======== Data extracts ========

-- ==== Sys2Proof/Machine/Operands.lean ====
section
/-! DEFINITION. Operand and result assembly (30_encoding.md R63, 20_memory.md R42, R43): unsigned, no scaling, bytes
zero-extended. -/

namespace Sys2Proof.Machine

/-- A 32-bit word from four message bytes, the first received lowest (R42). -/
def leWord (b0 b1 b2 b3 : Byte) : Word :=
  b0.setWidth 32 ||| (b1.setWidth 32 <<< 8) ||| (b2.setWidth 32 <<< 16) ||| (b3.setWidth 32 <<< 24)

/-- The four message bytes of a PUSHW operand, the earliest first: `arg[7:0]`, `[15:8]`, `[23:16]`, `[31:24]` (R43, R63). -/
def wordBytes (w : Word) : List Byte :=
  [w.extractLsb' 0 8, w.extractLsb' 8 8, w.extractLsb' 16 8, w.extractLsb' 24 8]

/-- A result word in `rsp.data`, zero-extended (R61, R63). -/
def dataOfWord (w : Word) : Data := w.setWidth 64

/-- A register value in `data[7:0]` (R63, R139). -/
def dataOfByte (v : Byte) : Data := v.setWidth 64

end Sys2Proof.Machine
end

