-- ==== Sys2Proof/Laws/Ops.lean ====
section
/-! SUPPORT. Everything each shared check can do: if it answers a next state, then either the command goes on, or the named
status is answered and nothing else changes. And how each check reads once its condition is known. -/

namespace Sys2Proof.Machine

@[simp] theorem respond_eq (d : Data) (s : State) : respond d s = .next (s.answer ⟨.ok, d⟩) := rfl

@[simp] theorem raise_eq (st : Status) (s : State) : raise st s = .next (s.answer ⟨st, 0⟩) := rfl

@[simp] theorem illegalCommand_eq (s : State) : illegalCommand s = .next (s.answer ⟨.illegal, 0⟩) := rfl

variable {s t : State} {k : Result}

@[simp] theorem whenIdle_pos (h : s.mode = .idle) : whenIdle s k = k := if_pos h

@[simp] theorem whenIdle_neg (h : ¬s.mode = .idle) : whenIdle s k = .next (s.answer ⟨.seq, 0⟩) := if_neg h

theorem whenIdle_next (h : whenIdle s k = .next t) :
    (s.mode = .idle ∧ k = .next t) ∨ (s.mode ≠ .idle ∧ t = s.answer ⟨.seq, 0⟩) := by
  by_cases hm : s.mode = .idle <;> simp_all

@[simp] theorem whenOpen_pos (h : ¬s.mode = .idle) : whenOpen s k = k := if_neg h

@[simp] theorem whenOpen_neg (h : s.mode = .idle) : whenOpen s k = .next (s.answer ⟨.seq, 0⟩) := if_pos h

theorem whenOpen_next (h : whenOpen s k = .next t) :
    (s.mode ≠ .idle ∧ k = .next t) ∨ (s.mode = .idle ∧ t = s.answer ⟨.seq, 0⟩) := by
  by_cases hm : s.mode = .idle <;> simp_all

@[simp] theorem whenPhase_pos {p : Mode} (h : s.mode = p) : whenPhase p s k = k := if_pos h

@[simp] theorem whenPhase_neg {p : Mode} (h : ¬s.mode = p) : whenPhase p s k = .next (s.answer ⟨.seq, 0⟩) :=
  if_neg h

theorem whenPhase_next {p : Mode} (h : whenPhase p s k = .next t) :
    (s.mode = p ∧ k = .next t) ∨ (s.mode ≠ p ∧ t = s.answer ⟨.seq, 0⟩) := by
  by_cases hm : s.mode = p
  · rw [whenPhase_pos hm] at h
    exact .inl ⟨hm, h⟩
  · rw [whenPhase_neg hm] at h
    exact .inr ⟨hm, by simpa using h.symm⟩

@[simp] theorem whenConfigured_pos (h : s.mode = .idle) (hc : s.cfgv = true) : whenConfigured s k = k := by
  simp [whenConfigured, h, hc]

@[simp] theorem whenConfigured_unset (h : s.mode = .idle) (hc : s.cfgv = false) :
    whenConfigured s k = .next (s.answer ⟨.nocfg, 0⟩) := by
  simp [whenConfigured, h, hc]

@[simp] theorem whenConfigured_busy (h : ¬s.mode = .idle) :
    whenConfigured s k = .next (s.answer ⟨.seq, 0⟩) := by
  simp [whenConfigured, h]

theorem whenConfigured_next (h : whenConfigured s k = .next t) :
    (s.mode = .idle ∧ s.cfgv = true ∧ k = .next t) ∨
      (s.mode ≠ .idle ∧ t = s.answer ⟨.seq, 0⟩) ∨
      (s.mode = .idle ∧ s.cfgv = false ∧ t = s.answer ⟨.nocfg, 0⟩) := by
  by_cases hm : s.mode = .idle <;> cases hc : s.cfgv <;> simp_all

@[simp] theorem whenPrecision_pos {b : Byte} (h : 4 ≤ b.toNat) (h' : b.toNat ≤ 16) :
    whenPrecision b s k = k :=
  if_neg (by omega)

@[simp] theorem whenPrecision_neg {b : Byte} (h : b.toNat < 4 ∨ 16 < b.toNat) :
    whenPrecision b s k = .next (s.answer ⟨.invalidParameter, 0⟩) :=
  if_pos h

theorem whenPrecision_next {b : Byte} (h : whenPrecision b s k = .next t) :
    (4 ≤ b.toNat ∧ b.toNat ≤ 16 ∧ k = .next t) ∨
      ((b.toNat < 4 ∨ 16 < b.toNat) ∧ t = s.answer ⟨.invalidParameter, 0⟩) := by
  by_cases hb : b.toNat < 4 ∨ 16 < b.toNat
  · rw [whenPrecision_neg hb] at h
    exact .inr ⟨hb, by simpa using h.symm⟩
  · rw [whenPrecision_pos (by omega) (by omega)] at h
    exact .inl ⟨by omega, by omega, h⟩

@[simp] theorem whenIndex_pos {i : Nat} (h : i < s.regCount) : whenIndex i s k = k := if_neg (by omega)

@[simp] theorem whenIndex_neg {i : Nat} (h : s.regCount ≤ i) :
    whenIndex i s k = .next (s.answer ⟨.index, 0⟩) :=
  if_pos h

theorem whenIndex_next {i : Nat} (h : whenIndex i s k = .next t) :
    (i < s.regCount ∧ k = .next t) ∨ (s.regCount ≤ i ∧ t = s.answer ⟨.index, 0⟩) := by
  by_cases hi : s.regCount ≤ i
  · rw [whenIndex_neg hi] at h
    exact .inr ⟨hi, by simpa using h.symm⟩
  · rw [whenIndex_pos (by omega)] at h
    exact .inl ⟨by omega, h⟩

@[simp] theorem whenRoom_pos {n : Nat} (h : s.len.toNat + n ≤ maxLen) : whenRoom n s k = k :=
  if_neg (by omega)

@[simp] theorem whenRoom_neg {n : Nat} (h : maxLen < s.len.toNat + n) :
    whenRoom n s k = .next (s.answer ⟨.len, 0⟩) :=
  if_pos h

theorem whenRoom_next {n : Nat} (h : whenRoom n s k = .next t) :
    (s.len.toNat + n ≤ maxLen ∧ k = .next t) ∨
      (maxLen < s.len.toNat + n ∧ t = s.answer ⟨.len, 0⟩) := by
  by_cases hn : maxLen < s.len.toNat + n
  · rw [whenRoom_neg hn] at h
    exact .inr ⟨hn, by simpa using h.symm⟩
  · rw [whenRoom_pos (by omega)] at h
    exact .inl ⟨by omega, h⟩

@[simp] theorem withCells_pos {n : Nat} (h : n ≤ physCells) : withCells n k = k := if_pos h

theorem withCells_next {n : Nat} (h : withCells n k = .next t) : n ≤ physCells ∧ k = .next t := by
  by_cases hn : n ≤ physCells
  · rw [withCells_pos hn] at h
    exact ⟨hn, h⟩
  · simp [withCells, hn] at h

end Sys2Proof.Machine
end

========

Please, from the entries above, set down exactly the lines from the one containing "(s.mode = p" through the one containing "(s.mode ≠ .idle ∧ t = s.answer ⟨.seq, 0⟩) ∨", and only those.

- Reply to the task
    (s.mode = p ∧ k = .next t) ∨ (s.mode ≠ p ∧ t = s.answer ⟨.seq, 0⟩) := by
  by_cases hm : s.mode = p
  · rw [whenPhase_pos hm] at h
    exact .inl ⟨hm, h⟩
  · rw [whenPhase_neg hm] at h
    exact .inr ⟨hm, by simpa using h.symm⟩

@[simp] theorem whenConfigured_pos (h : s.mode = .idle) (hc : s.cfgv = true) : whenConfigured s k = k := by
  simp [whenConfigured, h, hc]

@[simp] theorem whenConfigured_unset (h : s.mode = .idle) (hc : s.cfgv = false) :
    whenConfigured s k = .next (s.answer ⟨.nocfg, 0⟩) := by
  simp [whenConfigured, h, hc]

@[simp] theorem whenConfigured_busy (h : ¬s.mode = .idle) :
    whenConfigured s k = .next (s.answer ⟨.seq, 0⟩) := by
  simp [whenConfigured, h]

theorem whenConfigured_next (h : whenConfigured s k = .next t) :
    (s.mode = .idle ∧ s.cfgv = true ∧ k = .next t) ∨
      (s.mode ≠ .idle ∧ t = s.answer ⟨.seq, 0⟩) ∨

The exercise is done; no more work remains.